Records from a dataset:
-- ==== Sys2Proof/Machine/LinkJob.lean ====
section
/-! DEFINITION. A job's use of a link (11): assigning links to a job, the agreement of its keys, their end with JOB_DROP and
JOB_LEAVE, and the rekeys of both classes. -/

namespace Sys2Proof.Machine

/-- The peer's identity, from its LINK_HELLO. -/
def peerId (x : GwLink) : Bytes := slice x.peerHello 4 16

/-- This package is the higher side of a link (R374). -/
def sideHigher (s : State) (n : Nat) : Bool := idLess (peerId (s.link n)) (selfId s)

/-- A multi-package job, and its members that have not left. -/
def multi (j : Job) : Bool := !j.members.isEmpty
def presentIds (j : Job) : List Bytes := (j.members.map (·.1)).filter (fun m => !j.gone.contains m)

/-- Links assigned to a berth's job. -/
def jobLinks (s : State) (b : Nat) : List Nat := (List.range 48).filter (fun n => (s.link n).jobBerth == some b)

/-- Pilot's step on a link slot. The lane holds what it would send and what it receives until its entry is refilled
(R386). -/
def linkStep (s : State) (n : Nat) (data : Bytes) (f : State → Nat → Bool → State) : State × Bool :=
  let ok := (s.slot (16 + n)).valid && !(s.slot (16 + n)).unusable
  let s1 := pilotLink { s with vault := { s.vault with err := 0 } } n (sideHigher s n) data f
  if ok && s1.vault.err == 0 then (modLink s1 n (fun x => { x with refill := true }), true) else (s1, false)

/-- What a step left in VAULT_DATA. -/
def stepOut (s : State) (n : Nat) : Bytes := mread 0 s.vault.data 0 n

/-! ### The end of a job's use (R392) -/

/-- GW_JOB cleared, job state NONE, payload not yet sent dropped. -/
def clearJob (x : GwLink) : GwLink :=
  { x with job := .none, jobBerth := none, chCount := 0, chBase := 0, stagedValid := false, stagedBerth := 0, stagedCount := 0
           stagedBase := 0, jobId := [], offers := 0, offerRetry := false, pendJob := false
           heldTx := x.heldTx.filter (fun o => o.kind != 0x01) }

/-- JOB_DROP on a link. -/
def dropLinkJob (s : State) (n : Nat) : State :=
  let x := s.link n
  let s1 := if x.job = .none then s else (linkStep s n [] (fun s k _ => jobDropStep s k)).1
  modLink s1 n clearJob

/-- Every link of a berth's job dropped, with the inbound bundles it holds for the berth. -/
def dropBerthLinks (s : State) (b : Nat) : State :=
  (jobLinks s b).foldl (fun s n => modLink (dropLinkJob s n) n (fun x => { x with bundles := [] })) s

/-- Body of JOB_LEAVE (R404). -/
def leaveBody (s : State) (j : Job) (b : Nat) (reason : Byte) : Bytes :=
  padTo 16 j.jobId ++ padTo 16 (selfId s) ++ toLe 2 b ++ [reason, 0]

/-- A berth leaves its multi-package job: JOB_DROP on its links, JOB_LEAVE to every other member. -/
def leaveJob (s : State) (b : Nat) (reason : Byte) : State :=
  let s1 := dropBerthLinks s b
  match openJob (s.bp b) with
  | some j =>
    if multi j then ((presentIds j).filter (· != selfId s)).foldl (fun s m => routeFrom s m 0x32 (leaveBody s j b reason)) s1
    else s1
  | none => s1

/-! ### Assignment and agreement (R387-R391) -/

/-- Links that a berth's job may take: ATTESTED, toward a member, with no other job, and not reported unavailable to it (R388). -/
def freeLinks (s : State) (j : Job) : List Nat :=
  (attested s).filter (fun n =>
    let x := s.link n
    (presentIds j).contains (peerId x) && !j.unavailable.contains n && x.jobBerth.isNone && !x.stagedValid && x.job == .none)

/-- Pilot stages GW_JOB and GW_JOB_RUN for every link the open job of a berth may take, and commits them (R387, R474). -/
def assignLinks (s : State) (b : Nat) : State :=
  match openJob (s.bp b) with
  | none => s
  | some j =>
    if !multi j then s
    else
      let ls := freeLinks s j
      let y := s.berth b
      let seq := s.lanes.seq
      let s1 := ls.foldl (fun s n => modLink s n (fun x =>
        { x with stagedValid := true, stagedBerth := BitVec.ofNat 12 b, stagedCount := BitVec.ofNat 4 y.ferryCount
                 stagedBase := BitVec.ofNat 9 y.ferryBase })) s
      if ls.isEmpty then s
      else sendCmd { s1 with lanes := { s1.lanes with seq := seq + 1 } } (ls.map (linkLane s1)) (.commit seq)

/-- JOB_OFFER by the lower side: JOB_DRAW's keys with the JOB_ID and the berth. -/
def startAgreement (s : State) (n : Nat) : State :=
  match (s.link n).jobBerth with
  | none => s
  | some b =>
    match openJob (s.bp b) with
    | none => s
    | some j =>
      match linkStep s n [] (fun s k _ => linkDrawStep s k) with
      | (s1, false) => s1
      | (s1, true) =>
        sendMessage (modLink s1 n (fun x => { x with job := .agreeing, offers := x.offers + 1, offerRetry := false })) n 0x12
          (padTo 16 j.jobId ++ toLe 2 b ++ [0, 0] ++ stepOut s1 1665)

/-- Once a lane has acknowledged its GW_JOB, the lower side starts. -/
def beginAgreement (s : State) (n : Nat) : State :=
  let x := s.link n
  if x.link = .attested ∧ x.job = .none ∧ x.jobBerth.isSome ∧ !sideHigher s n then startAgreement s n else s

/-- Context of the job keys (R390). -/
def jobContext (x : GwLink) (jobId : Bytes) (lower higher : Nat) : Bytes :=
  padTo 48 x.sid ++ padTo 16 jobId ++ toBe 2 lower ++ toBe 2 higher

/-- The berth on which a JOB_ID is open. -/
def jobBerthOf (s : State) (id : Bytes) : Option Nat :=
  (s.press.berths.find? (fun x => (openJob x.2).any (fun j => multi j && j.jobId == id))).map (·.1)

/-- The answer the higher side gives to a JOB_OFFER (R388, R389). -/
def offerStatus (s : State) (n : Nat) (id : Bytes) : Byte :=
  let x := s.link n
  if x.job ≠ .none then 0x03
  else
    match jobBerthOf s id with
    | some b =>
      if ((openJob (s.bp b)).map (fun j => (presentIds j).contains (peerId x))) != some true then 0x02
      else if x.jobBerth = some b then 0x00
      else if x.jobBerth.isSome then 0x03
      else 0x01
    | none =>
      if s.berths.any (fun y => y.2.state != .free && y.2.pairJob == id && (s.record y.1).pair.isSome) then 0x01 else 0x02

/-- JOB_OFFER at the higher side. -/
def onJobOffer (s : State) (n : Nat) (m : Bytes) : State :=
  if !sideHigher s n ∨ m.length ≠ 1685 then s
  else
    let id := slice m 0 16
    let st := offerStatus s n id
    let refuse (s : State) (st : Byte) (b : Nat) : State := sendMessage s n 0x13 (id ++ toLe 2 b ++ [st, 0] ++ zeros 1568)
    match st, jobBerthOf s id with
    | 0x00, some b =>
      let x := s.link n
      (match linkStep s n (slice m 20 1665 ++ jobContext x id (leAt m 16 2) b) jobEncapStep with
        | (s1, false) => refuse s1 0x01 b
        | (s1, true) =>
          sendMessage (modLink s1 n (fun x => { x with job := .agreeing, jobId := id })) n 0x13
            (id ++ toLe 2 b ++ [0, 0] ++ stepOut s1 1568))
    | st, b => refuse s st (b.getD 0)

/-- The higher side did not join within the 50 repeats of R388: the agreement ends, and the link is reported unavailable to its job,
which takes it again only once it has been ATTESTED anew (DESIGN CHOICE, log entry 168). -/
def linkUnavailable (s : State) (n b : Nat) : State :=
  modBp (dropLinkJob s n) b (fun x => { x with job := x.job.map (fun j => { j with unavailable := j.unavailable ++ [n] }) })

/-- JOB_ACCEPT at the lower side. The peer's ECDH key is that of its LINK_HELLO (log entry 31). -/
def onJobAccept (s : State) (n : Nat) (m : Bytes) : State :=
  let x := s.link n
  match x.jobBerth with
  | none => s
  | some b =>
    match openJob (s.bp b) with
    | none => s
    | some j =>
      if sideHigher s n ∨ m.length ≠ 1588 ∨ x.job ≠ .agreeing ∨ x.jobId ≠ [] ∨ x.offerRetry ∨ slice m 0 16 ≠ padTo 16 j.jobId then s
      else
        match byteAt m 18 with
        | 0x00 =>
          let data := slice x.peerHello 24 97 ++ slice m 20 1568 ++ jobContext x j.jobId b (leAt m 16 2)
          let t := (linkStep s n data jobDecapStep).1
          modLink t n (fun x => { x with jobId := padTo 16 j.jobId })
        | 0x01 => if x.offers ≤ 50 then s.setLink n { x with offerRetry := true } else linkUnavailable s n b
        | _ => dropLinkJob s n

/-! ### Rekeys (R393, R394) -/

/-- Frames of a generation after which the lane raises REKEY_PEND. -/
def rekeyMark : Nat := 2 ^ 32 - 2 ^ 24

/-- A class's counters have reached the mark in either direction. -/
def rekeyDue (x : GwLink) (cls : Nat) : Bool :=
  [false, true].any (fun rx => decide (rekeyMark ≤ ctr x (ctrIx cls rx) - ctr x (4 + ctrIx cls rx)))

/-- Both directions have moved: PROMOTE. -/
def promoteIfBoth (s : State) (n : Nat) : State :=
  let x := s.link n
  if x.genTx = x.genRx then
    let t := (linkStep s n [] promoteStep).1
    modLink t n (fun x => { gwCount x 3 with pendJob := false })
  else s

/-- REKEY of the job class sent: the transmit direction moves after it. -/
def sendJobRekey (s : State) (n g : Nat) : State :=
  let t := sendMessage s n 0x11 ([1, 0, 0, 0] ++ toLe 4 g)
  promoteIfBoth (modLink t n (fun x => moveGen x 2 false g)) n

/-- A job-class REKEY received: the receive direction moves, and the answer goes out if none has. -/
def onJobRekey (s : State) (n g : Nat) : State :=
  let x := s.link n
  if (x.job ≠ .keyed ∧ x.job ≠ .held) ∨ g ≠ x.genRx + 1 then s
  else
    let t := s.setLink n (moveGen x 2 true g)
    if x.genTx < g then sendJobRekey t n g else promoteIfBoth t n

/-- The lower side starts a link-class rekey: MAINT_DRAW, and REKEY with its two keys. -/
def startLinkRekey (s : State) (n : Nat) : State :=
  let x := s.link n
  if x.rekeyBody ≠ [] then s
  else
    match linkStep s n [] (fun s k _ => linkDrawStep s k) with
    | (s1, false) => s1
    | (s1, true) =>
      let body := [2, 0, 0, 0] ++ toLe 4 (x.genLink + 1) ++ stepOut s1 1665
      sendMessage (modLink s1 n (fun x => { x with rekeyBody := body })) n 0x11 body

/-- The higher side answers: it encapsulates, sends REKEY with the ciphertext under the old keys, and its transmit
direction moves after that frame. -/
def answerLinkRekey (s : State) (n : Nat) (m : Bytes) : State :=
  let x := s.link n
  let own := [2, 0, 0, 0] ++ toLe 4 (x.genLink + 1)
  let s1 := pilotLink { s with vault := { s.vault with err := 0 } } n true (m ++ own) maintEncapStep
  if s1.vault.err ≠ 0 then s1
  else
    let s2 := sendMessage s1 n 0x11 (own ++ stepOut s1 1568)
    modLink s2 n (fun x =>
      { moveGen { gwCount x 3 with maintOld := x.key.map (·.take 64) } 1 false (x.genLink + 1) with
          refill := true, sid := (linkCtx s1 (16 + n)).sid, pendLink := false })

/-- The lower side's end of it: it decapsulates, its receive direction moves, and its transmit direction moves after its next
frame. -/
def endLinkRekey (s : State) (n : Nat) (m : Bytes) : State :=
  let x := s.link n
  let data := slice x.peerHello 24 97 ++ slice m 8 1568 ++ slice m 0 8 ++ slice x.rekeyBody 0 8
  match linkStep s n data maintDecapStep with
  | (t, false) => t
  | (t, true) =>
    modLink t n (fun x =>
      { moveGen { gwCount x 3 with maintOld := x.key.map (·.take 64) } 1 true (x.genLink + 1) with
          rekeyBody := [], moveDue := true, sid := (linkCtx t (16 + n)).sid, pendLink := false })

/-- REKEY received: CLASS, the new generation and, for the link class, keys or a ciphertext or neither. -/
def onRekey (s : State) (n : Nat) (m : Bytes) : State :=
  let g := leAt m 4 4
  let x := s.link n
  match byteAt m 0 with
  | 0x01 => onJobRekey s n g
  | 0x02 =>
    if sideHigher s n then (if m.length = 1673 ∧ g = x.genLink + 1 then answerLinkRekey s n m else s)
    else if m.length = 8 then startLinkRekey s n
    else if m.length = 1576 ∧ x.rekeyBody ≠ [] ∧ g = x.genLink + 1 then endLinkRekey s n m
    else s
  | _ => s

/-- REKEY_THRESHOLD (R393): the lane raises REKEY_PEND, and Pilot starts the rekey. -/
def rekeyThreshold (s : State) (n : Nat) (job : Bool) : State :=
  let x := s.link n
  if x.link ≠ .attested ∨ (job = true ∧ x.job ≠ .keyed ∧ x.job ≠ .held) ∨ !rekeyDue x (if job then 2 else 1) then s
  else
    let s1 := s.setLink n (if job then { x with pendJob := true } else { x with pendLink := true })
    if !pilotUp s ∨ x.refill then s1
    else if job then (if x.genTx = x.genRx then sendJobRekey s1 n (x.genTx + 1) else s1)
    else if sideHigher s n then sendMessage s1 n 0x11 ([2, 0, 0, 0] ++ toLe 4 (x.genLink + 1))
    else startLinkRekey s1 n

end Sys2Proof.Machine
end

◆ **PROBLEM TO SOLVE**: Each line in the entries above, starting at the line with "let t := (linkStep s n data" and ending at the line with "n 0x11 body", is to be printed exactly, and only those lines.

◆ **SOLUTION**:
          let t := (linkStep s n data jobDecapStep).1
          modLink t n (fun x => { x with jobId := padTo 16 j.jobId })
        | 0x01 => if x.offers ≤ 50 then s.setLink n { x with offerRetry := true } else linkUnavailable s n b
        | _ => dropLinkJob s n

/-! ### Rekeys (R393, R394) -/

/-- Frames of a generation after which the lane raises REKEY_PEND. -/
def rekeyMark : Nat := 2 ^ 32 - 2 ^ 24

/-- A class's counters have reached the mark in either direction. -/
def rekeyDue (x : GwLink) (cls : Nat) : Bool :=
  [false, true].any (fun rx => decide (rekeyMark ≤ ctr x (ctrIx cls rx) - ctr x (4 + ctrIx cls rx)))

/-- Both directions have moved: PROMOTE. -/
def promoteIfBoth (s : State) (n : Nat) : State :=
  let x := s.link n
  if x.genTx = x.genRx then
    let t := (linkStep s n [] promoteStep).1
    modLink t n (fun x => { gwCount x 3 with pendJob := false })
  else s

/-- REKEY of the job class sent: the transmit direction moves after it. -/
def sendJobRekey (s : State) (n g : Nat) : State :=
  let t := sendMessage s n 0x11 ([1, 0, 0, 0] ++ toLe 4 g)
  promoteIfBoth (modLink t n (fun x => moveGen x 2 false g)) n

/-- A job-class REKEY received: the receive direction moves, and the answer goes out if none has. -/
def onJobRekey (s : State) (n g : Nat) : State :=
  let x := s.link n
  if (x.job ≠ .keyed ∧ x.job ≠ .held) ∨ g ≠ x.genRx + 1 then s
  else
    let t := s.setLink n (moveGen x 2 true g)
    if x.genTx < g then sendJobRekey t n g else promoteIfBoth t n

/-- The lower side starts a link-class rekey: MAINT_DRAW, and REKEY with its two keys. -/
def startLinkRekey (s : State) (n : Nat) : State :=
  let x := s.link n
  if x.rekeyBody ≠ [] then s
  else
    match linkStep s n [] (fun s k _ => linkDrawStep s k) with
    | (s1, false) => s1
    | (s1, true) =>
      let body := [2, 0, 0, 0] ++ toLe 4 (x.genLink + 1) ++ stepOut s1 1665
      sendMessage (modLink s1 n (fun x => { x with rekeyBody := body })) n 0x11 body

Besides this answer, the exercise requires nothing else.